With This Ring

24 Apr

I’ve lived with my wife’s anger for too many years – it looks like we’re heading for a divorce. I’m sure Ann’s frustrated with me on a whole other level, and if she was typing this passage a whole litany of complaints would fly from her fingers. I had made a vow to myself to wait and see if my success as a screenwriter (if I ever achieve this) makes a difference – if bills being paid and money piling up in the bank alleviates her extreme negativity and fearfulness. It looks like we hit the crossroads before that happened.

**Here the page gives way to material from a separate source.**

-- ==== Sys2Proof/Machine/Dispatch.lean ====
section
/-! DEFINITION. The one dispatch: an arm per instruction, each one call of that instruction's meaning. -/

namespace Sys2Proof.Machine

One of the things that made her furious is hearing me tell Michael about a tiny nightclub in Santo Domingocalled Secrada Musical, where they play Cuban son and people dance. I was there with a crazy radio personality/politician named Bacho. I was learning how to dance the son – they even poured a circle of lighter fluid on the dance floor, and tossed a match down and we danced in the flames. It was one of those expansive nights – I was sitting by the dance floor and a woman walked by and I gave her a slap on the ass. I told Michael that I’d never done that before – I don’t know where the impulse came from. The woman I slapped (it was more like a pat) gave me a mixed look over her shoulder, kind of pissed and flirtatious at the same time. Anyway, three weeks after listening in on my phone call, Ann starts calling me a sleazeball for slapping this woman on the ass. I thought about what she was saying, playing the event over in my mind, but I couldn’t feel any regret about it. Finally I said I wasn’t sorry about doing it. I guess not begging for mercy was the final straw and she said, “I want a divorce.”

Of course, this isn’t why she wants a divorce – it’s more complicated than that.

The same problems that are causing the divorce – lack of money – will also force us to live under the same roof until we pay the bills down.

I’ll miss what could have been, but I’ll never miss what I’ve been living through the last ten years.

I feel like a dog that just had a bath in the bathtub. I’m squirming under the towel, dying to shake my whole body. I feel like a dog trying to shake it all off.

It’s a good feeling…

Today I woke up, and when my finger was still wet from washing my face, I tried to twist my wedding ring off. It wouldn’t budge. I admonished myself from doing something stupid, like breaking a knuckle playing the role of “Husband Unchained.”

Later in the day, as I sat reading, I grabbed the ring and twisted it off and put it safely away.

There must be a small part of me that still respects the marriage: when my first marriage was over I didn’t save the ring – I pawned it for a bottle of tequila and flowers for Ann.